Pierre Moscovici and Jyrki Katainen painted a picture of a weakened European economy yesterday. Their economic forecast for France is significantly less optimistic than that provided by the French government: they expect France to be the EU’s most indebted member state in 2016. euractiv.fr reports.
With one short phrase the new Commissioners Jyrki Katainen and Pierre Moscovici ordered the EU’s worst economic offenders back into line during the presentation of the Commission’s autumn economic forecast: “the economic circumstances are not exceptional”. It appears that they will not be offering any leniency to member states on their 2015 budgets, but plan to fully enforce the Eurozone budget rules, as laid out in the 6-pack and 2-pack legislative packages.
>> Read: France breaks promise to Brussels with excessive deficit (in French)
In spite of this statement, the forecast remains generally pessimistic: the European executive has revised its growth and inflation predictions downwards, and only the unemployment figures are not expected to deteriorate. The statistics clearly single out the culprits: the situation in France and Italy is largely to blame.
The Commission estimates economic growth for 2014 of 0.8%, and predicts 1.1% for next year. It seems the EU will have to wait until 2016 for the growth rate to reach 1.7%, a figure that was expected for 2015 until just 6 months ago.

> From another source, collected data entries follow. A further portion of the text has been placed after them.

-- ==== Sys2Proof/Tests/Slice0.lean ====
section
/-! SUPPORT. Small tests: what WellFormed refuses, the decoding of every opcode byte from the table of the spec, the
one-step vectors of spec 95, the device vectors, and, for every obligation with hypotheses, a concrete state and
operands that meet them. Every expected value is the spec's (the section is named in the docstring), not the model's. -/

namespace Sys2Proof.Tests

open Sys2Proof.Machine

/-- Bytes placed at their addresses of the program's memory. -/
def poke (cells : List (Addr × Byte)) (s : State) : State := cells.foldl (fun t c => placeByte c.1 c.2 t) s

/-- The start state of 95 parts 2 and 3: an instruction at `pc`, which is in RAM, and bytes at addresses. -/
def boot (pc : Addr) (bytes : List Byte) (cells : List (Addr × Byte)) : State :=
  poke cells (placeBytes pc bytes (State.reset.setPc pc))

/-- The same in BANK_RAM mode. -/
def bootRam (pc : Addr) (bytes : List Byte) (cells : List (Addr × Byte)) : State :=
  poke cells (placeBytes pc bytes ((State.reset.setPc pc).setBankMode .ram))

/-- One step of `s` answers a next state of which `check` holds. -/
abbrev stepGives (s : State) (check : State → Bool) : Prop :=
  (match step s with | .next t => check t | .fault _ => false | .refused _ => false) = true

/-- Each byte string decodes to its instruction with nothing left, and is that instruction's encoding. -/
abbrev decodesTo (rows : List (List Byte × Instr)) : Prop :=
  rows.all (fun r => (decode r.1).toOption == some (r.2, []) && encode r.2 == r.1) = true

/-- What a bus read of `addr` returns. -/
def readOf (addr : Addr) (s : State) : Byte := (memRead addr s).1

/-- The state after a bus read of `addr`. -/
def afterRead (addr : Addr) (s : State) : State := (memRead addr s).2

/-! ## WellFormed -/

/-- `unknown` of a byte that is a defined opcode is ill-formed: the first, a middle and the last defined opcode. -/
theorem test_wellFormed_refuses :
    ¬ WellFormed (.unknown 0x00) ∧ ¬ WellFormed (.unknown 0xA9) ∧ ¬ WellFormed (.unknown 0xFE) := by decide

theorem test_wellFormed_accepts :
    WellFormed (.unknown 0x02) ∧ WellFormed (.unknown 0xFF) ∧ WellFormed (.ldaImm 0xFF) ∧ WellFormed (.jmpAbs 0xFFFF) := by
  decide

/-! ## Decode: the opcode bytes of 30 R104 and R105, operand 0x9A or 0x1234 (low byte first) -/

theorem test_decode_loads :
    decodesTo [([0xA9, 0x9A], .ldaImm 0x9A), ([0xA5, 0x9A], .ldaZp 0x9A), ([0xB5, 0x9A], .ldaZpx 0x9A)] ∧
    decodesTo [([0xAD, 0x34, 0x12], .ldaAbs 0x1234), ([0xBD, 0x34, 0x12], .ldaAbsx 0x1234)] ∧
    decodesTo [([0xB9, 0x34, 0x12], .ldaAbsy 0x1234), ([0xA1, 0x9A], .ldaIzx 0x9A), ([0xB1, 0x9A], .ldaIzy 0x9A)] ∧
    decodesTo [([0xB2, 0x9A], .ldaIzp 0x9A), ([0xA2, 0x9A], .ldxImm 0x9A), ([0xA6, 0x9A], .ldxZp 0x9A)] ∧
    decodesTo [([0xB6, 0x9A], .ldxZpy 0x9A), ([0xAE, 0x34, 0x12], .ldxAbs 0x1234), ([0xBE, 0x34, 0x12], .ldxAbsy 0x1234)] ∧
    decodesTo [([0xA0, 0x9A], .ldyImm 0x9A), ([0xA4, 0x9A], .ldyZp 0x9A), ([0xB4, 0x9A], .ldyZpx 0x9A)] ∧
    decodesTo [([0xAC, 0x34, 0x12], .ldyAbs 0x1234), ([0xBC, 0x34, 0x12], .ldyAbsx 0x1234)] := by decide

theorem test_decode_stores :
    decodesTo [([0x85, 0x9A], .staZp 0x9A), ([0x95, 0x9A], .staZpx 0x9A), ([0x8D, 0x34, 0x12], .staAbs 0x1234)] ∧
    decodesTo [([0x9D, 0x34, 0x12], .staAbsx 0x1234), ([0x99, 0x34, 0x12], .staAbsy 0x1234), ([0x81, 0x9A], .staIzx 0x9A)] ∧
    decodesTo [([0x91, 0x9A], .staIzy 0x9A), ([0x92, 0x9A], .staIzp 0x9A), ([0x86, 0x9A], .stxZp 0x9A)] ∧
    decodesTo [([0x96, 0x9A], .stxZpy 0x9A), ([0x8E, 0x34, 0x12], .stxAbs 0x1234), ([0x84, 0x9A], .styZp 0x9A)] ∧
    decodesTo [([0x94, 0x9A], .styZpx 0x9A), ([0x8C, 0x34, 0x12], .styAbs 0x1234), ([0x64, 0x9A], .stzZp 0x9A)] ∧
    decodesTo [([0x74, 0x9A], .stzZpx 0x9A), ([0x9C, 0x34, 0x12], .stzAbs 0x1234), ([0x9E, 0x34, 0x12], .stzAbsx 0x1234)] := by decide

theorem test_decode_transfers :
    decodesTo [([0xAA], .tax), ([0xA8], .tay), ([0x8A], .txa), ([0x98], .tya), ([0xBA], .tsx), ([0x9A], .txs)] := by decide

theorem test_decode_add_subtract :
    decodesTo [([0x69, 0x9A], .adcImm 0x9A), ([0x65, 0x9A], .adcZp 0x9A), ([0x75, 0x9A], .adcZpx 0x9A)] ∧
    decodesTo [([0x6D, 0x34, 0x12], .adcAbs 0x1234), ([0x7D, 0x34, 0x12], .adcAbsx 0x1234)] ∧
    decodesTo [([0x79, 0x34, 0x12], .adcAbsy 0x1234), ([0x61, 0x9A], .adcIzx 0x9A), ([0x71, 0x9A], .adcIzy 0x9A)] ∧
    decodesTo [([0x72, 0x9A], .adcIzp 0x9A), ([0xE9, 0x9A], .sbcImm 0x9A), ([0xE5, 0x9A], .sbcZp 0x9A)] ∧
    decodesTo [([0xF5, 0x9A], .sbcZpx 0x9A), ([0xED, 0x34, 0x12], .sbcAbs 0x1234), ([0xFD, 0x34, 0x12], .sbcAbsx 0x1234)] ∧
    decodesTo [([0xF9, 0x34, 0x12], .sbcAbsy 0x1234), ([0xE1, 0x9A], .sbcIzx 0x9A), ([0xF1, 0x9A], .sbcIzy 0x9A)] ∧
    decodesTo [([0xF2, 0x9A], .sbcIzp 0x9A)] := by decide

theorem test_decode_compares :
    decodesTo [([0xC9, 0x9A], .cmpImm 0x9A), ([0xC5, 0x9A], .cmpZp 0x9A), ([0xD5, 0x9A], .cmpZpx 0x9A)] ∧
    decodesTo [([0xCD, 0x34, 0x12], .cmpAbs 0x1234), ([0xDD, 0x34, 0x12], .cmpAbsx 0x1234)] ∧
    decodesTo [([0xD9, 0x34, 0x12], .cmpAbsy 0x1234), ([0xC1, 0x9A], .cmpIzx 0x9A), ([0xD1, 0x9A], .cmpIzy 0x9A)] ∧
    decodesTo [([0xD2, 0x9A], .cmpIzp 0x9A), ([0xE0, 0x9A], .cpxImm 0x9A), ([0xE4, 0x9A], .cpxZp 0x9A)] ∧
    decodesTo [([0xEC, 0x34, 0x12], .cpxAbs 0x1234), ([0xC0, 0x9A], .cpyImm 0x9A), ([0xC4, 0x9A], .cpyZp 0x9A)] ∧
    decodesTo [([0xCC, 0x34, 0x12], .cpyAbs 0x1234)] := by decide

theorem test_decode_increments :
    decodesTo [([0xE6, 0x9A], .incZp 0x9A), ([0xF6, 0x9A], .incZpx 0x9A), ([0xEE, 0x34, 0x12], .incAbs 0x1234)] ∧
    decodesTo [([0xFE, 0x34, 0x12], .incAbsx 0x1234), ([0xC6, 0x9A], .decZp 0x9A), ([0xD6, 0x9A], .decZpx 0x9A)] ∧
    decodesTo [([0xCE, 0x34, 0x12], .decAbs 0x1234), ([0xDE, 0x34, 0x12], .decAbsx 0x1234), ([0xE8], .inx), ([0xC8], .iny)] ∧
    decodesTo [([0xCA], .dex), ([0x88], .dey), ([0x1A], .ina), ([0x3A], .dea)] := by decide

theorem test_decode_logic :
    decodesTo [([0x29, 0x9A], .andImm 0x9A), ([0x25, 0x9A], .andZp 0x9A), ([0x35, 0x9A], .andZpx 0x9A)] ∧
    decodesTo [([0x2D, 0x34, 0x12], .andAbs 0x1234), ([0x3D, 0x34, 0x12], .andAbsx 0x1234)] ∧
    decodesTo [([0x39, 0x34, 0x12], .andAbsy 0x1234), ([0x21, 0x9A], .andIzx 0x9A), ([0x31, 0x9A], .andIzy 0x9A)] ∧
    decodesTo [([0x32, 0x9A], .andIzp 0x9A), ([0x09, 0x9A], .oraImm 0x9A), ([0x05, 0x9A], .oraZp 0x9A)] ∧
    decodesTo [([0x15, 0x9A], .oraZpx 0x9A), ([0x0D, 0x34, 0x12], .oraAbs 0x1234), ([0x1D, 0x34, 0x12], .oraAbsx 0x1234)] ∧
    decodesTo [([0x19, 0x34, 0x12], .oraAbsy 0x1234), ([0x01, 0x9A], .oraIzx 0x9A), ([0x11, 0x9A], .oraIzy 0x9A)] ∧
    decodesTo [([0x12, 0x9A], .oraIzp 0x9A), ([0x49, 0x9A], .eorImm 0x9A), ([0x45, 0x9A], .eorZp 0x9A)] ∧
    decodesTo [([0x55, 0x9A], .eorZpx 0x9A), ([0x4D, 0x34, 0x12], .eorAbs 0x1234), ([0x5D, 0x34, 0x12], .eorAbsx 0x1234)] ∧
    decodesTo [([0x59, 0x34, 0x12], .eorAbsy 0x1234), ([0x41, 0x9A], .eorIzx 0x9A), ([0x51, 0x9A], .eorIzy 0x9A)] ∧
    decodesTo [([0x52, 0x9A], .eorIzp 0x9A)] := by decide

theorem test_decode_bit_tests :
    decodesTo [([0x89, 0x9A], .bitImm 0x9A), ([0x24, 0x9A], .bitZp 0x9A), ([0x34, 0x9A], .bitZpx 0x9A)] ∧
    decodesTo [([0x2C, 0x34, 0x12], .bitAbs 0x1234), ([0x3C, 0x34, 0x12], .bitAbsx 0x1234), ([0x14, 0x9A], .trbZp 0x9A)] ∧
    decodesTo [([0x1C, 0x34, 0x12], .trbAbs 0x1234), ([0x04, 0x9A], .tsbZp 0x9A), ([0x0C, 0x34, 0x12], .tsbAbs 0x1234)] := by decide

theorem test_decode_shifts :
    decodesTo [([0x0A], .aslAcc), ([0x06, 0x9A], .aslZp 0x9A), ([0x16, 0x9A], .aslZpx 0x9A)] ∧
    decodesTo [([0x0E, 0x34, 0x12], .aslAbs 0x1234), ([0x1E, 0x34, 0x12], .aslAbsx 0x1234), ([0x4A], .lsrAcc)] ∧
    decodesTo [([0x46, 0x9A], .lsrZp 0x9A), ([0x56, 0x9A], .lsrZpx 0x9A), ([0x4E, 0x34, 0x12], .lsrAbs 0x1234)] ∧
    decodesTo [([0x5E, 0x34, 0x12], .lsrAbsx 0x1234), ([0x2A], .rolAcc), ([0x26, 0x9A], .rolZp 0x9A)] ∧
    decodesTo [([0x36, 0x9A], .rolZpx 0x9A), ([0x2E, 0x34, 0x12], .rolAbs 0x1234), ([0x3E, 0x34, 0x12], .rolAbsx 0x1234)] ∧
    decodesTo [([0x6A], .rorAcc), ([0x66, 0x9A], .rorZp 0x9A), ([0x76, 0x9A], .rorZpx 0x9A)] ∧
    decodesTo [([0x6E, 0x34, 0x12], .rorAbs 0x1234), ([0x7E, 0x34, 0x12], .rorAbsx 0x1234)] := by decide

theorem test_decode_control_flow :
    decodesTo [([0x4C, 0x34, 0x12], .jmpAbs 0x1234), ([0x6C, 0x34, 0x12], .jmpInd 0x1234)] ∧
    decodesTo [([0x7C, 0x34, 0x12], .jmpIax 0x1234), ([0x20, 0x34, 0x12], .jsr 0x1234), ([0x60], .rts)] ∧
    decodesTo [([0x90, 0x9A], .bcc 0x9A), ([0xB0, 0x9A], .bcs 0x9A), ([0xF0, 0x9A], .beq 0x9A), ([0xD0, 0x9A], .bne 0x9A)] ∧
    decodesTo [([0x30, 0x9A], .bmi 0x9A), ([0x10, 0x9A], .bpl 0x9A), ([0x50, 0x9A], .bvc 0x9A), ([0x70, 0x9A], .bvs 0x9A)] ∧
    decodesTo [([0x80, 0x9A], .bra 0x9A)] := by decide

theorem test_decode_stack :
    decodesTo [([0x48], .pha), ([0x68], .pla), ([0xDA], .phx), ([0xFA], .plx), ([0x5A], .phy), ([0x7A], .ply)] ∧
    decodesTo [([0x08], .php), ([0x28], .plp)] := by decide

The Commission predicts French economic growth of 0.7% in 2015, while the deficit is expected to reach 4.4% of GDP, growing to 4.7% in 2016 to become the largest in the eurozone. The French Finance Ministry has predicted growth of 1% for 2015.
Final adjustments to the French budget not taken into account
Although the Commission’s statistics may cast doubt over the credibility of the French budget presented to Brussels at the end of September, the picture may not be as gloomy as is appears. The latest cuts to France’s 2015 budget were not taken into account in the Commission’s forecast. The French government believes this will give them “a small amount of room for manoeuvre in negotiations with Brussels for a delay to the deficit reduction programme”.
A last minute plan to save a further 3.6 billion euro was announced last week.
Christian Eckert, France’s Secretary of State for the Budget, told AFP that “the Commission in Brussels talks about 2016 and 2017 without taking into account measures that have yet to be voted into the budget for 2015, much less 2016. These forecasts should be approached with a great deal of caution and humility”.
Jyrki Katainen, the Commission Vice-President in charge of Growth and Investment, also took care to highlight the fallibility of the statistics he presented on Tuesday.
“Nobody knows exactly how much faith to place in these forecasts! But we put them together from the best statistics available,” he said. He also made it clear that the onus was on the member states to prove the predictions wrong, and that the results would be different if the necessary reforms were undertaken.